Product: [Applications] konversation Reporter: Yatsek <yatsek>
Component: encryptionAssignee: Travis McHenry <wordsizzle>
Status: RESOLVED FIXED    
Severity: critical CC: hein, joao.eiras, konversation-devel, rdieter
Priority: NOR    
Version: 1.5   
Target Milestone: ---   
Platform: Ubuntu   
OS: Linux   
Latest Commit: Version Fixed In:
Sentry Crash Report:

Description Yatsek 2014-10-27 13:05:14 UTC
I am trying to connect to company internal IRC server.

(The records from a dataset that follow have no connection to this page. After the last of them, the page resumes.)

-- ==== Sys2Proof/Certificates/Slice0/Obligations.lean ====
section
/-! DEFINITION. The statements for the provers, one definition each.  The first line of each docstring names the
rules of spec/ it rests on.  No statement fixes a parameter of 00_scope.md R6: each holds for every
setting, unless it says otherwise.  The premise `Memory.wf s.mem = true` of the statements about stores rules out
lists that are no memory (an address twice, addresses out of order): it is part of `State.Inv`, which
`ResetMeetsTheInvariant` and `StepKeepsTheInvariant` state. -/

open Sys2Proof Sys2Proof.Machine

/-! ## Decoding -/

/-- Decode and encode agree: every well-formed instruction, with every operand value, comes back from its
word. -/
def Obligations.DecodeInvertsEncode : Prop :=
  ∀ i : Instr, i.wellFormed = true → decode (encode i) = .ok i

/-- Each word has one meaning: whatever decodes is well formed, and its encoding is the word itself, so no bit of
a legal word is dropped (R77). -/
def Obligations.EncodeInvertsDecode : Prop :=
  ∀ (w : Word) (i : Instr), decode w = .ok i → i.wellFormed = true ∧ encode i = w

/-- R75: a word is legal exactly when it matches a row of the opcode map, and no two rows match one word. -/
def Obligations.DecodeAcceptsExactlyTheOpcodeMap : Prop :=
  (∀ w : Word, (∃ i, decode w = .ok i) ↔ ∃ row ∈ opcodeRows, w &&& row.mask = row.bits) ∧
  (∀ (w : Word) (i : Instr), decode w = .ok i → i.rowOf ∈ opcodeRows ∧ w &&& i.rowOf.mask = i.rowOf.bits) ∧
  (∀ w : Word, ∀ row ∈ opcodeRows, ∀ row' ∈ opcodeRows,
    w &&& row.mask = row.bits → w &&& row'.mask = row'.bits → row = row')

/-- 30_encoding.md section 5, classes (a) to (f): the illegal words, exhaustively, by family, low nibble and low byte. -/
def Obligations.IllegalWordsByFamily : Prop :=
  ∀ w : Word, (∃ e, decode w = .error e) ↔
    (w.toNat / 4096 = 0x0 ∧ w.toNat ≠ 0x00E0 ∧ w.toNat ≠ 0x00EE) ∨
    ((w.toNat / 4096 = 0x5 ∨ w.toNat / 4096 = 0x9) ∧ w.toNat % 16 ≠ 0) ∨
    (w.toNat / 4096 = 0x8 ∧ w.toNat % 16 ∈ [0x8, 0x9, 0xA, 0xB, 0xC, 0xD, 0xF]) ∨
    (w.toNat / 4096 = 0xE ∧ w.toNat % 256 ∉ [0x9E, 0xA1]) ∨
    (w.toNat / 4096 = 0xF ∧ w.toNat % 256 ∉ [0x07, 0x0A, 0x15, 0x18, 0x1E, 0x29, 0x33, 0x55, 0x65])

/-- A few words written out from the patterns of R78 decode to the instructions they stand for, and the spec's
own illegal word is rejected. -/
def Obligations.SampleWordsDecode : Prop :=
  decode 0b0110_0000_0000_0101 = .ok (.ldImm 0 0x05) ∧
  decode 0b1010_0000_0101_0000 = .ok (.ldI 0x050) ∧
  decode 0b0000_0000_1110_0000 = .ok .cls ∧
  decode 0b1000_1010_1011_0100 = .ok (.addReg 0xA 0xB) ∧
  decode 0b1101_0001_0010_0101 = .ok (.drw 1 2 5) ∧
  decode 0b1111_0111_0011_0011 = .ok (.ldB 7) ∧
  decode 0b1111_1111_1111_1111 = .error .illegalFamilyF

/-! ## Load, ALU and random instructions -/

/-- R122, R124: 6XNN loads the literal, 7XNN adds it `mod 256` with no flag; X = 15 is a register like any other. -/
def Obligations.ImmediateLoadAndAdd : Prop :=
  ∀ (x : Reg) (nn : Byte) (s : State),
    (∃ t, exec (.ldImm x nn) s = .next t ∧ t.reg x = nn ∧
      PcMovesBy 2 s t ∧ OnlyChanges [.reg x, .pc] s t) ∧
    (∃ t, exec (.addImm x nn) s = .next t ∧ (t.reg x).toNat = ((s.reg x).toNat + nn.toNat) % 256 ∧
      PcMovesBy 2 s t ∧ OnlyChanges [.reg x, .pc] s t)

/-- R125 to R128 for the results: 8XY0 copies, 8XY1, 8XY2, 8XY3 combine bit by bit.  That VF is not written unless X
names it is R123, which the spec marks as its own reading (decision D18). -/
def Obligations.CopyAndLogic : Prop :=
  ∀ (x y : Reg) (s : State),
    (∃ t, exec (.ldReg x y) s = .next t ∧ t.reg x = s.reg y ∧
      PcMovesBy 2 s t ∧ OnlyChanges [.reg x, .pc] s t) ∧
    (∃ t, exec (.orReg x y) s = .next t ∧
      (∀ b < 8, (t.reg x).getLsbD b = ((s.reg x).getLsbD b || (s.reg y).getLsbD b)) ∧
      PcMovesBy 2 s t ∧ OnlyChanges [.reg x, .pc] s t) ∧
    (∃ t, exec (.andReg x y) s = .next t ∧
      (∀ b < 8, (t.reg x).getLsbD b = ((s.reg x).getLsbD b && (s.reg y).getLsbD b)) ∧
      PcMovesBy 2 s t ∧ OnlyChanges [.reg x, .pc] s t) ∧
    (∃ t, exec (.xorReg x y) s = .next t ∧
      (∀ b < 8, (t.reg x).getLsbD b = ((s.reg x).getLsbD b != (s.reg y).getLsbD b)) ∧
      PcMovesBy 2 s t ∧ OnlyChanges [.reg x, .pc] s t)

/-- R129 for X other than 15: 8XY4 adds, and VF is 1 exactly when the sum is above 255.  That with X = 15 the carry is
what stays is R121 with conflict C5, which the spec marks as its own (decision D22). -/
def Obligations.AddWithCarryOut : Prop :=
  ∀ (x y : Reg) (s : State),
    ∃ t, exec (.addReg x y) s = .next t ∧
      (x ≠ regF → (t.reg x).toNat = ((s.reg x).toNat + (s.reg y).toNat) % 256) ∧
      (t.reg regF).toNat = (if 255 < (s.reg x).toNat + (s.reg y).toNat then 1 else 0) ∧
      PcMovesBy 2 s t ∧ OnlyChanges [.reg x, .reg regF, .pc] s t

/-- 8XY5 and 8XY7 (41_alu.md; decisions D19, D20, D22 of the spec): the difference `mod 256` in both operand
orders, VF the borrow or its negation by `SUB_FLAG`; with X = 15 the flag is what stays. -/
def Obligations.SubtractBothOrders : Prop :=
  ∀ (x y : Reg) (s : State),
    (∃ t, exec (.subReg x y) s = .next t ∧
      (x ≠ regF → ((t.reg x).toNat : Int) = ((s.reg x).toNat - (s.reg y).toNat : Int) % 256) ∧
      (s.params.subFlag = .borrow →
        (t.reg regF).toNat = (if (s.reg x).toNat < (s.reg y).toNat then 1 else 0)) ∧
      (s.params.subFlag = .notBorrow →
        (t.reg regF).toNat = (if (s.reg x).toNat < (s.reg y).toNat then 0 else 1)) ∧
      PcMovesBy 2 s t ∧ OnlyChanges [.reg x, .reg regF, .pc] s t) ∧
    (∃ t, exec (.subnReg x y) s = .next t ∧
      (x ≠ regF → ((t.reg x).toNat : Int) = ((s.reg y).toNat - (s.reg x).toNat : Int) % 256) ∧
      (s.params.subFlag = .borrow →
        (t.reg regF).toNat = (if (s.reg y).toNat < (s.reg x).toNat then 1 else 0)) ∧
      (s.params.subFlag = .notBorrow →
        (t.reg regF).toNat = (if (s.reg y).toNat < (s.reg x).toNat then 0 else 1)) ∧
      PcMovesBy 2 s t ∧ OnlyChanges [.reg x, .reg regF, .pc] s t)

/-- 8XY6 and 8XYE (41_alu.md; decisions D21, D22 of the spec): a logical shift by one of the register that
`SHIFT_SOURCE` names, VF the bit shifted out; with X = 15 that bit is what stays. -/
def Obligations.ShiftsByOne : Prop :=
  ∀ (x y : Reg) (s : State) (source : Byte),
    (s.params.shiftSource = .vx → source = s.reg x) →
    (s.params.shiftSource = .vy → source = s.reg y) →
    (∃ t, exec (.shr x y) s = .next t ∧
      (x ≠ regF → (t.reg x).toNat = source.toNat / 2) ∧ (t.reg regF).toNat = source.toNat % 2 ∧
      PcMovesBy 2 s t ∧ OnlyChanges [.reg x, .reg regF, .pc] s t) ∧
    (∃ t, exec (.shl x y) s = .next t ∧
      (x ≠ regF → (t.reg x).toNat = source.toNat * 2 % 256) ∧ (t.reg regF).toNat = source.toNat / 128 ∧
      PcMovesBy 2 s t ∧ OnlyChanges [.reg x, .reg regF, .pc] s t)

/-- CXNN (41_alu.md; decision D25 of the spec): VX is the tick's random input, masked, whatever that input is. -/
def Obligations.RandomIsMaskedInput : Prop :=
  ∀ (x : Reg) (nn : Byte) (s : State),
    ∃ t, exec (.rnd x nn) s = .next t ∧
      (∀ b < 8, (t.reg x).getLsbD b = (s.inputs.rnd.getLsbD b && nn.getLsbD b)) ∧
      PcMovesBy 2 s t ∧ OnlyChanges [.reg x, .pc] s t

/-! ## Control transfer -/

/-- R101: 1NNN replaces PC by NNN, whatever NNN is, and does nothing else. -/
def Obligations.JumpReplacesPC : Prop :=
  ∀ (nnn : BitVec 12) (s : State),
    ∃ t, exec (.jp nnn) s = .next t ∧ t.pc.toNat = nnn.toNat ∧ OnlyChanges [.pc] s t

/-- BNNN (40_flow.md; decisions D7, D23 of the spec): the sum of NNN and V0, not reduced to 12 bits, at most
0x10FE; the X digit selects nothing. -/
def Obligations.JumpWithOffset : Prop :=
  ∀ (nnn : BitVec 12) (s : State),
    ∃ t, exec (.jpV0 nnn) s = .next t ∧ t.pc.toNat = nnn.toNat + (s.reg 0).toNat ∧
      t.pc.toNat ≤ 0x10FE ∧ OnlyChanges [.pc] s t

/-- 2NNN (40_flow.md; decisions D15, D16 of the spec): with room on the stack it pushes PC + 2 and jumps; with 16
addresses stacked it takes `StackOverflow(PC)` and writes nothing else. -/
def Obligations.CallPushesOrOverflows : Prop :=
  ∀ (nnn : BitVec 12) (s : State),
    (∀ k : Fin 16, k.val = s.sp.val →
      ∃ t, exec (.call nnn) s = .next t ∧ t.stack[k].toNat = (s.pc.toNat + 2) % 65536 ∧
        t.sp.val = s.sp.val + 1 ∧ t.pc.toNat = nnn.toNat ∧ OnlyChanges [.pc, .sp, .slot k] s t) ∧
    (s.sp.val = 16 →
      ∃ t, exec (.call nnn) s = .next t ∧ t.lstate = .failed ∧ t.result = .fault (.stackOverflow s.pc) ∧
        OnlyChanges [.lstate, .result] s t)

/-- 00EE (40_flow.md; decisions D15, D16 of the spec): with an address stacked it loads the newest one into PC and
leaves the slot as it is; with none it takes `StackUnderflow(PC)` and writes nothing else. -/
def Obligations.ReturnPopsOrUnderflows : Prop :=
  ∀ s : State,
    (∀ k : Fin 16, k.val + 1 = s.sp.val →
      ∃ t, exec .ret s = .next t ∧ t.pc = s.stack[k] ∧ t.sp.val = k.val ∧ OnlyChanges [.pc, .sp] s t) ∧
    (s.sp.val = 0 →
      ∃ t, exec .ret s = .next t ∧ t.lstate = .failed ∧ t.result = .fault (.stackUnderflow s.pc) ∧
        OnlyChanges [.lstate, .result] s t)

/-- The source's property of calls (95_test_vectors.md S4, read by 90_conflicts.md C1): a return after a call
resumes at the call's address + 2 with the stack pointer back, whatever the code between did, as long as the stack
pointer is where the call left it and the one slot the call wrote (the slot SP numbered before the call) still holds
what it wrote.  Calls between that have returned are among what is covered: they write only higher slots, which
a pop leaves overwritten. -/
def Obligations.ReturnResumesAfterCall : Prop :=
  ∀ (nnn : BitVec 12) (s t u : State),
    s.sp.val < 16 → exec (.call nnn) s = .next t → u.sp = t.sp →
    (∀ k : Fin 16, k.val = s.sp.val → u.stack[k] = t.stack[k]) →
    ∃ w, exec .ret u = .next w ∧ w.pc.toNat = (s.pc.toNat + 2) % 65536 ∧ w.sp = s.sp

/-- 3XNN, 4XNN, 5XY0, 9XY0 (40_flow.md; decision D17 of the spec): +4 when the condition holds, else +2, and nothing
but PC changes; 3XNN and 4XNN, and 5XY0 and 9XY0, never both skip and never both fall through. -/
def Obligations.SkipsOnComparison : Prop :=
  ∀ (x y : Reg) (nn : Byte) (s : State),
    (∃ t, exec (.seImm x nn) s = .next t ∧ PcMovesBy (if s.reg x = nn then 4 else 2) s t ∧
      OnlyChanges [.pc] s t) ∧
    (∃ t, exec (.sneImm x nn) s = .next t ∧ PcMovesBy (if s.reg x = nn then 2 else 4) s t ∧
      OnlyChanges [.pc] s t) ∧
    (∃ t, exec (.seReg x y) s = .next t ∧ PcMovesBy (if s.reg x = s.reg y then 4 else 2) s t ∧
      OnlyChanges [.pc] s t) ∧
    (∃ t, exec (.sneReg x y) s = .next t ∧ PcMovesBy (if s.reg x = s.reg y then 2 else 4) s t ∧
      OnlyChanges [.pc] s t)

/-! ## Index register and memory -/

/-- R141: ANNN loads NNN, zero-extended, into I and changes nothing else but PC. -/
def Obligations.LoadIndex : Prop :=
  ∀ (nnn : BitVec 12) (s : State),
    ∃ t, exec (.ldI nnn) s = .next t ∧ t.i.toNat = nnn.toNat ∧ PcMovesBy 2 s t ∧ OnlyChanges [.i, .pc] s t

/-- FX1E (42_index_memory.md; decision D24 of the spec): I + VX `mod 65536`, no flag and no fault whatever the sum. -/
def Obligations.AddToIndex : Prop :=
  ∀ (x : Reg) (s : State),
    ∃ t, exec (.addI x) s = .next t ∧ t.i.toNat = (s.i.toNat + (s.reg x).toNat) % 65536 ∧
      PcMovesBy 2 s t ∧ OnlyChanges [.i, .pc] s t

Because of POODLE SSL vulnerability SSL encryption was disabled on server
and it uses only TLS encryption now.

From this point on I am unable to connect to the server with Konversation.
Reason : "Unknown error"

While adding new server the only option for server encryption is "SSL".
Best regards
Yatsek
Comment 1 Yatsek 2014-10-27 13:14:37 UTC
Just to add more info.

I am able to connect with Quassel with exactly same server/password combination.

On Quassel I am getting:

*** You are connected to your.server.com with TLSv1.2-AES256-GCM-SHA384-256bits

On Konversation there is only error.
Comment 2 Yatsek 2014-10-29 10:07:27 UTC
I'm trying to prepare some repeatable testcase (maybe with irc server on VM) but have I very limited time availability. If somebody could point some directions then it would be great.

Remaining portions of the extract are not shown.